**What you are asked to do**
Retype, word for word, every line from the one holding "abbrev rSDL_SET_LO : Nat := 0xA00028" through the one holding "abbrev rSDL_RATE : Nat := 0xA00034" in the entries below, both included, and only those lines.

**Exercise data**

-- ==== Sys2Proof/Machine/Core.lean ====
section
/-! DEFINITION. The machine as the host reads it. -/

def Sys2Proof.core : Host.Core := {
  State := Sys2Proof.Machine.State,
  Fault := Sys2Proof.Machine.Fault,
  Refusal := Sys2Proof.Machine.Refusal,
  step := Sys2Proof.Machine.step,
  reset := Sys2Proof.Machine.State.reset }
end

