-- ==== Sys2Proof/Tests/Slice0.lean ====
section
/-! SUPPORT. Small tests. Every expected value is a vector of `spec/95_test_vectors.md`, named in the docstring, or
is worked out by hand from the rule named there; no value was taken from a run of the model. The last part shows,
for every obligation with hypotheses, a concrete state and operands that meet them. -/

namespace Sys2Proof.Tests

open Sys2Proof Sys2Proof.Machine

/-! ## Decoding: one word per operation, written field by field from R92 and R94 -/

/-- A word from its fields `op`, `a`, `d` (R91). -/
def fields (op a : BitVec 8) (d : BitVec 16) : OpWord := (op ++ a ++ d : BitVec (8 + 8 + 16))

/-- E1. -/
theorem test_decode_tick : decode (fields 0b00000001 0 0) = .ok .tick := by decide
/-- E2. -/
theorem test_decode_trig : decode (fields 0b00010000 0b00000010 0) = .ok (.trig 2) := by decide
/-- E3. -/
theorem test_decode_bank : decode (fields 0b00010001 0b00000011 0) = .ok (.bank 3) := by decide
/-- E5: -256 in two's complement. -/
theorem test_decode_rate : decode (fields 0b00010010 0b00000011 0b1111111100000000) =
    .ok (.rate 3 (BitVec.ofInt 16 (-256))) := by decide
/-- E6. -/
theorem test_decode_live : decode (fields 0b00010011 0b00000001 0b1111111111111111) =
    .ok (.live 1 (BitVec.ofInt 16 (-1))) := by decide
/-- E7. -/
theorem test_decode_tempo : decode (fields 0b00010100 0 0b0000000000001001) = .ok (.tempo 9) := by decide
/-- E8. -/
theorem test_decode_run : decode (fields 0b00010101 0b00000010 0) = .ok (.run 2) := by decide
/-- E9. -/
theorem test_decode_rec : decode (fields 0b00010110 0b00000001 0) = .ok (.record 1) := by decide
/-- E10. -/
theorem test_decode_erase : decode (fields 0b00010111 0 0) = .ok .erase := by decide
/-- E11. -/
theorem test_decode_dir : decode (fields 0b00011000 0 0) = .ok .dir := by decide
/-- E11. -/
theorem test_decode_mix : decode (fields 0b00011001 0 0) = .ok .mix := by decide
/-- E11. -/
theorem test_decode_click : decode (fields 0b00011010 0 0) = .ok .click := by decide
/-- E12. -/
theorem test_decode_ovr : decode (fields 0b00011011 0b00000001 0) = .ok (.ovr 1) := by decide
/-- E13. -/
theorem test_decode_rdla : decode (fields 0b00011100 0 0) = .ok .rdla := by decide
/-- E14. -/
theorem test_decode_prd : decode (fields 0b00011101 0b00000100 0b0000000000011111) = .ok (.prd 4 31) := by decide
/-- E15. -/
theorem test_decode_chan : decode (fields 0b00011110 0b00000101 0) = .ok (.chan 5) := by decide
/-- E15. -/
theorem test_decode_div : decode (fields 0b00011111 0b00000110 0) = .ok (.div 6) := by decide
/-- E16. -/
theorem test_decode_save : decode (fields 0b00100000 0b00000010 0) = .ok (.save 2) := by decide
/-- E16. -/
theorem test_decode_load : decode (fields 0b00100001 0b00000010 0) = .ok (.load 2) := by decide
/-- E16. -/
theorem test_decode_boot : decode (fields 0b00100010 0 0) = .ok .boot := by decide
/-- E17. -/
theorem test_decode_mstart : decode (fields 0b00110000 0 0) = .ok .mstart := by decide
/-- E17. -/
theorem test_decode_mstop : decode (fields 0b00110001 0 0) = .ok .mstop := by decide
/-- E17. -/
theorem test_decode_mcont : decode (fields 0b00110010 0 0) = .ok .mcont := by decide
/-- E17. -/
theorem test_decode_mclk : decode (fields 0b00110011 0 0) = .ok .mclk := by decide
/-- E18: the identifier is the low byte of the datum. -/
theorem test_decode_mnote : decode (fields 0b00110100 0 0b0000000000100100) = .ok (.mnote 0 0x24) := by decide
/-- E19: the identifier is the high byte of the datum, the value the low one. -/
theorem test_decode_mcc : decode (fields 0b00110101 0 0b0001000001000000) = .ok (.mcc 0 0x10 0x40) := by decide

...

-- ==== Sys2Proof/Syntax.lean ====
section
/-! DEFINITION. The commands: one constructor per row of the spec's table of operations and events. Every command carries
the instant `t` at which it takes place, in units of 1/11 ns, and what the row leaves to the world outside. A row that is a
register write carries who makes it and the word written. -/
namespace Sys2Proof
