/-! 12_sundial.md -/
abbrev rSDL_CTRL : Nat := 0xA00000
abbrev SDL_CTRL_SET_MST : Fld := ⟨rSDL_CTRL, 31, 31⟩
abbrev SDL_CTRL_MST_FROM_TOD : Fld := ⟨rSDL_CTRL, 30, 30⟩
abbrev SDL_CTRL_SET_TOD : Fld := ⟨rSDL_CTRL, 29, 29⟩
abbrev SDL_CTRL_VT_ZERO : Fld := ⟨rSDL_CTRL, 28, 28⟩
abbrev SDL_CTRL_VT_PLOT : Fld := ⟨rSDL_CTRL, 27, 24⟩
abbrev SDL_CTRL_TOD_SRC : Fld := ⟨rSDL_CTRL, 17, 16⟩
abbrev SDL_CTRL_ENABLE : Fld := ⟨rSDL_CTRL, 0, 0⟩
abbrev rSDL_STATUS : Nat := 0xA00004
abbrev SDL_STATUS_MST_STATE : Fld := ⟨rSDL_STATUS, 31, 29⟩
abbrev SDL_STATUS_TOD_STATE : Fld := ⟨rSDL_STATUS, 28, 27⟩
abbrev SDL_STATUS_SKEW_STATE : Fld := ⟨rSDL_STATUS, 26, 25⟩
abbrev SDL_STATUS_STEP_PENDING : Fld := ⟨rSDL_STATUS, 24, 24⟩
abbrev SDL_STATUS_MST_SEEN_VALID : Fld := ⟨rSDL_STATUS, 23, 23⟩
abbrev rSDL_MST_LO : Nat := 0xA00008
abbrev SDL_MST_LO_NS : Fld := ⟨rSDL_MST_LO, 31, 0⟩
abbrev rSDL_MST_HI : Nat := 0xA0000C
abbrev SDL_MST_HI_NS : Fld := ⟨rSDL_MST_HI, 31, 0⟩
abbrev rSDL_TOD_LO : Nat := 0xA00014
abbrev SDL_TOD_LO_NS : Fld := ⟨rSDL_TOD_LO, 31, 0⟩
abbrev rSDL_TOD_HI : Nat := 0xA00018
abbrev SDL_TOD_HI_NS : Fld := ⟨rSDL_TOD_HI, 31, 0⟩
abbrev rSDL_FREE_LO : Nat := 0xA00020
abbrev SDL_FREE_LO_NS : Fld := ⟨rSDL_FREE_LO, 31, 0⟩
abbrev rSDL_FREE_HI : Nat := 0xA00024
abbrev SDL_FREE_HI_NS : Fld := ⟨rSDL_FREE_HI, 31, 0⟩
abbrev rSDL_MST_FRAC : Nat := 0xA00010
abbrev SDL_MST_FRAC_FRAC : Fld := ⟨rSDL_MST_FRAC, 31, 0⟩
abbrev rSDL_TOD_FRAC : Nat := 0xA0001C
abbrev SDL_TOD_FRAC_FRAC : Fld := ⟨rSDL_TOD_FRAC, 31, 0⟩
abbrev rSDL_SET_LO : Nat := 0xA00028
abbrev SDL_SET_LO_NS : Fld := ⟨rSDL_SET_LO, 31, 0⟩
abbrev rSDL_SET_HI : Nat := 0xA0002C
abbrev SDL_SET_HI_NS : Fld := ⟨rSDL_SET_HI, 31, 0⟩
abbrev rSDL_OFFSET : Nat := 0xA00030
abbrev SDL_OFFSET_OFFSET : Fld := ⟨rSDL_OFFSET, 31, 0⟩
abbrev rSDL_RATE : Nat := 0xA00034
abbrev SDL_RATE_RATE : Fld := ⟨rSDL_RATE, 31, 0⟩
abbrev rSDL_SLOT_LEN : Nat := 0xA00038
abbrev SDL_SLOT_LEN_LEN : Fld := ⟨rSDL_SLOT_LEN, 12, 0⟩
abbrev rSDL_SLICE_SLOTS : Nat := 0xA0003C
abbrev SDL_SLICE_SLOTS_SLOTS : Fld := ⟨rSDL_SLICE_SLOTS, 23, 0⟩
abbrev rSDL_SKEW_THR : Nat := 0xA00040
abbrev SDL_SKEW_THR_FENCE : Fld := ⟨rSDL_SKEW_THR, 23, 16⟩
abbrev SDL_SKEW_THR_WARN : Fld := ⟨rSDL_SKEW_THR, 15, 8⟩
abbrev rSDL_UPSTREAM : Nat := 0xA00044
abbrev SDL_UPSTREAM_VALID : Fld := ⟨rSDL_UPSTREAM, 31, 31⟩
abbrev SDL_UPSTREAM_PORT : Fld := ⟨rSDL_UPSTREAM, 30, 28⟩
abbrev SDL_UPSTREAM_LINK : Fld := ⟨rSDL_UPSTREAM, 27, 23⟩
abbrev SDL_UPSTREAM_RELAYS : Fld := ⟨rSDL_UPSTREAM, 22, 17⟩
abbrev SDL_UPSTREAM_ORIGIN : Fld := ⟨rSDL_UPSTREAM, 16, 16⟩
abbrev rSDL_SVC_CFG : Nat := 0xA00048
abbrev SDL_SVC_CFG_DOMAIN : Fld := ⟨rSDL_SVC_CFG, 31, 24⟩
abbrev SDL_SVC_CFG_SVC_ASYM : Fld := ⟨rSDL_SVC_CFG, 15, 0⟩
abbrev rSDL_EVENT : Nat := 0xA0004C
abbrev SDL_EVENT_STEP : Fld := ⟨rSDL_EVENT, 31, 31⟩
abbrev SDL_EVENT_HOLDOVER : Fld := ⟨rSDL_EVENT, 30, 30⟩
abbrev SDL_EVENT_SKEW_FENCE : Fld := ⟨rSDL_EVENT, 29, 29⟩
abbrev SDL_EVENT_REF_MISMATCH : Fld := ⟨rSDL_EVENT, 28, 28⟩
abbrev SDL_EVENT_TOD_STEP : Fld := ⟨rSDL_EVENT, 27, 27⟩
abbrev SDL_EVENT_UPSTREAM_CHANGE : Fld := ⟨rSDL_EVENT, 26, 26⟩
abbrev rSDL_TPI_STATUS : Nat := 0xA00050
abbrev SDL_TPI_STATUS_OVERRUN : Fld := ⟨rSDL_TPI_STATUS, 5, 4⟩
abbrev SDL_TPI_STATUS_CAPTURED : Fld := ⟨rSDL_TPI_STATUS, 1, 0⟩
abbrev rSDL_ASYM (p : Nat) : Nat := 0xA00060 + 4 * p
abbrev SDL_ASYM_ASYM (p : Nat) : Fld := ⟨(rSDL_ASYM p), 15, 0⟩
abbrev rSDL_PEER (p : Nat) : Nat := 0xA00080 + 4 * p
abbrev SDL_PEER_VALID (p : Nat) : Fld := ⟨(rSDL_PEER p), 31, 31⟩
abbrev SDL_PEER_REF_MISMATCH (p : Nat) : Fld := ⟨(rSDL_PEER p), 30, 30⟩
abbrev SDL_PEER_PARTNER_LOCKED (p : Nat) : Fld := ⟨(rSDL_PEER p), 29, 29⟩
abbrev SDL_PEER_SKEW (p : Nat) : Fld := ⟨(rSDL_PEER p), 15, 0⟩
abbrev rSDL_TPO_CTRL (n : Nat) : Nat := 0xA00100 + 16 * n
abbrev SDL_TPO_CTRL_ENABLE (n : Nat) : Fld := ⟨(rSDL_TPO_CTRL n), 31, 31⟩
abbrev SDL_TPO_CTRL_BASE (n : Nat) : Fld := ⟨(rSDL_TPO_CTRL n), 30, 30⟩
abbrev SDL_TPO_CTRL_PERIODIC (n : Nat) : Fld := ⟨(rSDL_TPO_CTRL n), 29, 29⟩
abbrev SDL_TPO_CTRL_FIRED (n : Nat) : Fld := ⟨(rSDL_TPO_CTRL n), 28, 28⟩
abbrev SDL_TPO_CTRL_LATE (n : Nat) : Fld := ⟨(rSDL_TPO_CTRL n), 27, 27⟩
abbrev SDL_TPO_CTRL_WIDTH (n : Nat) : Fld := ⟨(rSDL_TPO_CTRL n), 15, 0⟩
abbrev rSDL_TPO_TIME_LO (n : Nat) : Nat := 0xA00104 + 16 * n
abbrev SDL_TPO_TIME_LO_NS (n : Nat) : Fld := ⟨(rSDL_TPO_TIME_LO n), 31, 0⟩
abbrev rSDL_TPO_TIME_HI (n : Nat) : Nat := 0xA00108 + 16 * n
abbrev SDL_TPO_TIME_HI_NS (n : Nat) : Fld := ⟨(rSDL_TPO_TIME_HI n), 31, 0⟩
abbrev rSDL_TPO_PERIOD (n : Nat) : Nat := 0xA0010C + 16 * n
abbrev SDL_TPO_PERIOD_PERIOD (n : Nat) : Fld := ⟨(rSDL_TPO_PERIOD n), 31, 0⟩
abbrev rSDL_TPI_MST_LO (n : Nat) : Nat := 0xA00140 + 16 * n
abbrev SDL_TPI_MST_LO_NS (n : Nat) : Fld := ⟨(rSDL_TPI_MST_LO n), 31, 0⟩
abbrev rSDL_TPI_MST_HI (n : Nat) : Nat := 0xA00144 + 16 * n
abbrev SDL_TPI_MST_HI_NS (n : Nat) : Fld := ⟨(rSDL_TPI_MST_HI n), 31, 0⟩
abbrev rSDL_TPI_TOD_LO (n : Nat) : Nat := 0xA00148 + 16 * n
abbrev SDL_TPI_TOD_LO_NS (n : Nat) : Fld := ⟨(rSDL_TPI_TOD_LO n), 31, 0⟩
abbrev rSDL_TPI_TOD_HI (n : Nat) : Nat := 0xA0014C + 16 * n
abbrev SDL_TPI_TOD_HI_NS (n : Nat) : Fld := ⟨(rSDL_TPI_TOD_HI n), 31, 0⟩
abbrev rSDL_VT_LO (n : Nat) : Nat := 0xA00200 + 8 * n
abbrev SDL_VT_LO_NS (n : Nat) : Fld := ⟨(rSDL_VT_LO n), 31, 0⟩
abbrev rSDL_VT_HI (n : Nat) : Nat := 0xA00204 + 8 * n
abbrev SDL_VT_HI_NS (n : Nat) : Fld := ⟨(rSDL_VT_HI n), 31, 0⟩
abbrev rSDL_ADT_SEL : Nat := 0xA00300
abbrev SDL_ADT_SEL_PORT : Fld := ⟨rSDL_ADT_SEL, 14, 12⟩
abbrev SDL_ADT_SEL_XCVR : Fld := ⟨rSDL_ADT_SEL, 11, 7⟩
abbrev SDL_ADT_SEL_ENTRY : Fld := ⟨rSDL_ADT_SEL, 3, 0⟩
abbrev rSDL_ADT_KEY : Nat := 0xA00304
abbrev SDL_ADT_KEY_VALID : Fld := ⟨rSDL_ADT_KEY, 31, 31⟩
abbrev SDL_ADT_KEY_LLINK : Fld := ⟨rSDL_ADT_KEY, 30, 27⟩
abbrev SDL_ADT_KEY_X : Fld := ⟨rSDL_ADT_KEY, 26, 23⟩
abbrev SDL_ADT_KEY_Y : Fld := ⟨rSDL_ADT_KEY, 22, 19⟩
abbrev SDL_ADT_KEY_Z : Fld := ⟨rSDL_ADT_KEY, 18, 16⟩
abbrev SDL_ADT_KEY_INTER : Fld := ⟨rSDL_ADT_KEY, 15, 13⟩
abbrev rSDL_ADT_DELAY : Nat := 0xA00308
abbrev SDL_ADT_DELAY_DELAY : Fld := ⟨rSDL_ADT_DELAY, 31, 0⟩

...

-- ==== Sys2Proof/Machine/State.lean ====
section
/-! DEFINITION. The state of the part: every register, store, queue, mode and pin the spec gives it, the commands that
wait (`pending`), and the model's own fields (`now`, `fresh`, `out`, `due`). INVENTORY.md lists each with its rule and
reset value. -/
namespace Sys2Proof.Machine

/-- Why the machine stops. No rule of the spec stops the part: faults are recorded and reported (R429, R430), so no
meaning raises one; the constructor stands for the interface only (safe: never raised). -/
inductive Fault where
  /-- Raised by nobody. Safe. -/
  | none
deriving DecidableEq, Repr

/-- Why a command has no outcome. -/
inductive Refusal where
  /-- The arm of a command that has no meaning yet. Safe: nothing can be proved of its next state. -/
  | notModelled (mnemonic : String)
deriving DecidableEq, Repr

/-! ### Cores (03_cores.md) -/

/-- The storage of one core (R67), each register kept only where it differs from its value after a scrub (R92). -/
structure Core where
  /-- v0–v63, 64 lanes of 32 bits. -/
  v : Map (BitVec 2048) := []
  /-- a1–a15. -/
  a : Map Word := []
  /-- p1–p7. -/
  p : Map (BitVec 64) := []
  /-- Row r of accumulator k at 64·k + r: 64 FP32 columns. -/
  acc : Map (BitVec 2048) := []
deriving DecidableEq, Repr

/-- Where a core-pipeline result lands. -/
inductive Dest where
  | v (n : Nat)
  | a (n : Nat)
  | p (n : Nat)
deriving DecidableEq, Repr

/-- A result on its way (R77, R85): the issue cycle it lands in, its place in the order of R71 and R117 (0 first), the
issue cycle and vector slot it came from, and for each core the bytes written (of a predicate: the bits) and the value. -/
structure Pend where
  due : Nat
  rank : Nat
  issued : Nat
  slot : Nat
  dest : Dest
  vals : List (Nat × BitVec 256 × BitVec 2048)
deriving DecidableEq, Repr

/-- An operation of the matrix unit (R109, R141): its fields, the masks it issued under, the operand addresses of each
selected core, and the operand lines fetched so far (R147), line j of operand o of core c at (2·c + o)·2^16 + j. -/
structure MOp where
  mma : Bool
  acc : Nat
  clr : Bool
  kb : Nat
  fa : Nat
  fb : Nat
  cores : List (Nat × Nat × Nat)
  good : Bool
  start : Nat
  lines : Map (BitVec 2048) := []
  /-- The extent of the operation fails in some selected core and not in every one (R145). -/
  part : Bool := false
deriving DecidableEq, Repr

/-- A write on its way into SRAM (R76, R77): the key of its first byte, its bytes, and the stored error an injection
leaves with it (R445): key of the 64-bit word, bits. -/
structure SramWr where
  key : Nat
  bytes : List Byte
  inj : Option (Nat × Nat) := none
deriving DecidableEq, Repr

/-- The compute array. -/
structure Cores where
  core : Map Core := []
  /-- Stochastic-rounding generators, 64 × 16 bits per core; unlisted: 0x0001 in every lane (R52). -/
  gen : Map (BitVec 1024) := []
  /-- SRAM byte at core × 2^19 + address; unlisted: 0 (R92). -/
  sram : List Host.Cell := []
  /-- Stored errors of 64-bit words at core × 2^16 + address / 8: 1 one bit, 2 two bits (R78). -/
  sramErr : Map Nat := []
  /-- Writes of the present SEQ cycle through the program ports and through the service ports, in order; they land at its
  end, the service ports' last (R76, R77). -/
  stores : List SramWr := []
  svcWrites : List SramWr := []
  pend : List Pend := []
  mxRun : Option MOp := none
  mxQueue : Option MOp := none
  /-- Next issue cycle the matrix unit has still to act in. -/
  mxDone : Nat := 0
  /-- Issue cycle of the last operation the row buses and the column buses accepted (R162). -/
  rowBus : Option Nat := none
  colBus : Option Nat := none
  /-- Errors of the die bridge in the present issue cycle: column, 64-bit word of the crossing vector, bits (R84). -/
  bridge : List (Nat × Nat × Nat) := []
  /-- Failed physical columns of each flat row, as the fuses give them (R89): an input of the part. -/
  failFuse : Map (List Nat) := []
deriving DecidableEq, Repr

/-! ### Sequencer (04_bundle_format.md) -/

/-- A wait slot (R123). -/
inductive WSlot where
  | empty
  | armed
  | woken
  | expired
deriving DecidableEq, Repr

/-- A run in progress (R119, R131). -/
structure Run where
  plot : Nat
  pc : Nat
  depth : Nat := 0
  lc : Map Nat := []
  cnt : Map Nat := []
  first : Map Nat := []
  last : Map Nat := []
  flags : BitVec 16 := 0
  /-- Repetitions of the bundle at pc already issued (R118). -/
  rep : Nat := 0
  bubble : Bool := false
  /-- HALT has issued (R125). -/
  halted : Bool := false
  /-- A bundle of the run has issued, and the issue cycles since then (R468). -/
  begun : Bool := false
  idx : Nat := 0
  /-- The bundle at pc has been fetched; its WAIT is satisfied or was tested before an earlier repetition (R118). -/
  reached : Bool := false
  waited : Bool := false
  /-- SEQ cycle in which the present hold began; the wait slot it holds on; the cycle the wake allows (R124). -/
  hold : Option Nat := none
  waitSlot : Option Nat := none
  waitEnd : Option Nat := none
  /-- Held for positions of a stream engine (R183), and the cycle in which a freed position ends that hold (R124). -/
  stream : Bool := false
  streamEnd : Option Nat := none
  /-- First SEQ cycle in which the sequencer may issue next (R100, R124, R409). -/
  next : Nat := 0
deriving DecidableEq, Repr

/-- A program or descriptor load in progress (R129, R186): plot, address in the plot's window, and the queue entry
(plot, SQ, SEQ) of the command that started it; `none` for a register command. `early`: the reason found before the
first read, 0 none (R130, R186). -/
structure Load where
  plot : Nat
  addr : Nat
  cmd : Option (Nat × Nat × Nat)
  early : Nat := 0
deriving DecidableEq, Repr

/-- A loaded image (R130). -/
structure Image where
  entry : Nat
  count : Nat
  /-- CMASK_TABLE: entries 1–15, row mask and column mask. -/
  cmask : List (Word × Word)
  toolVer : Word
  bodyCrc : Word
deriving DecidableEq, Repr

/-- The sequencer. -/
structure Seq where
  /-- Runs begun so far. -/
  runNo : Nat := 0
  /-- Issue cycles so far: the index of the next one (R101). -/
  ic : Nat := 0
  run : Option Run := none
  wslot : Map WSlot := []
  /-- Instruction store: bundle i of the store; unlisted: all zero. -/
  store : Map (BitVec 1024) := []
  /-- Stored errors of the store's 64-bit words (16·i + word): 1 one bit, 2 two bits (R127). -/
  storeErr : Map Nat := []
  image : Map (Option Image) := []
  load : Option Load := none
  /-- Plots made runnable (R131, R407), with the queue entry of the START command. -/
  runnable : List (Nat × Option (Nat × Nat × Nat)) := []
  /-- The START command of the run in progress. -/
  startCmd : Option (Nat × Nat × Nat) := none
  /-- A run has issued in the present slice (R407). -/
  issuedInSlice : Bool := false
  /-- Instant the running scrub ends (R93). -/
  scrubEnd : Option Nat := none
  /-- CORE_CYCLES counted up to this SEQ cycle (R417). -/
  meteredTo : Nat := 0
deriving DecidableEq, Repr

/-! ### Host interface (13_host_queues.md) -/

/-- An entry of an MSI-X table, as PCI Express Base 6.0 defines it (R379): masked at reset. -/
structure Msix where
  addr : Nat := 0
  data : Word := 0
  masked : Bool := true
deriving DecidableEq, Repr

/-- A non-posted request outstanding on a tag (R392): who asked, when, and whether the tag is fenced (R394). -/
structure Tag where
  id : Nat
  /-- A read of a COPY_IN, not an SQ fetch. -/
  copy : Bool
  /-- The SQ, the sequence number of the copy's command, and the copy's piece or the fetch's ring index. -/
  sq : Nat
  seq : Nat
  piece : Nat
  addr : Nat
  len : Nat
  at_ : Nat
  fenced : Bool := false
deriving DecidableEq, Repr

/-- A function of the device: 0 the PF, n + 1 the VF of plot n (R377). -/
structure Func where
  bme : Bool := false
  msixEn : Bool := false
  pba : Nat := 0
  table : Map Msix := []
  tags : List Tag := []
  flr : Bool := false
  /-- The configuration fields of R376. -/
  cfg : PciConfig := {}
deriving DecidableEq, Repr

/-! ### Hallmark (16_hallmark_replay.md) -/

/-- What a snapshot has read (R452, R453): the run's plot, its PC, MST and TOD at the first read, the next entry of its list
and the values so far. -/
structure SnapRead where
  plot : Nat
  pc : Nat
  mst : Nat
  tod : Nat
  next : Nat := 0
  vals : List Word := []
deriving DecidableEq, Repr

**Answer section**
abbrev rSDL_SET_LO : Nat := 0xA00028
abbrev SDL_SET_LO_NS : Fld := ⟨rSDL_SET_LO, 31, 0⟩
abbrev rSDL_SET_HI : Nat := 0xA0002C
abbrev SDL_SET_HI_NS : Fld := ⟨rSDL_SET_HI, 31, 0⟩
abbrev rSDL_OFFSET : Nat := 0xA00030
abbrev SDL_OFFSET_OFFSET : Fld := ⟨rSDL_OFFSET, 31, 0⟩
abbrev rSDL_RATE : Nat := 0xA00034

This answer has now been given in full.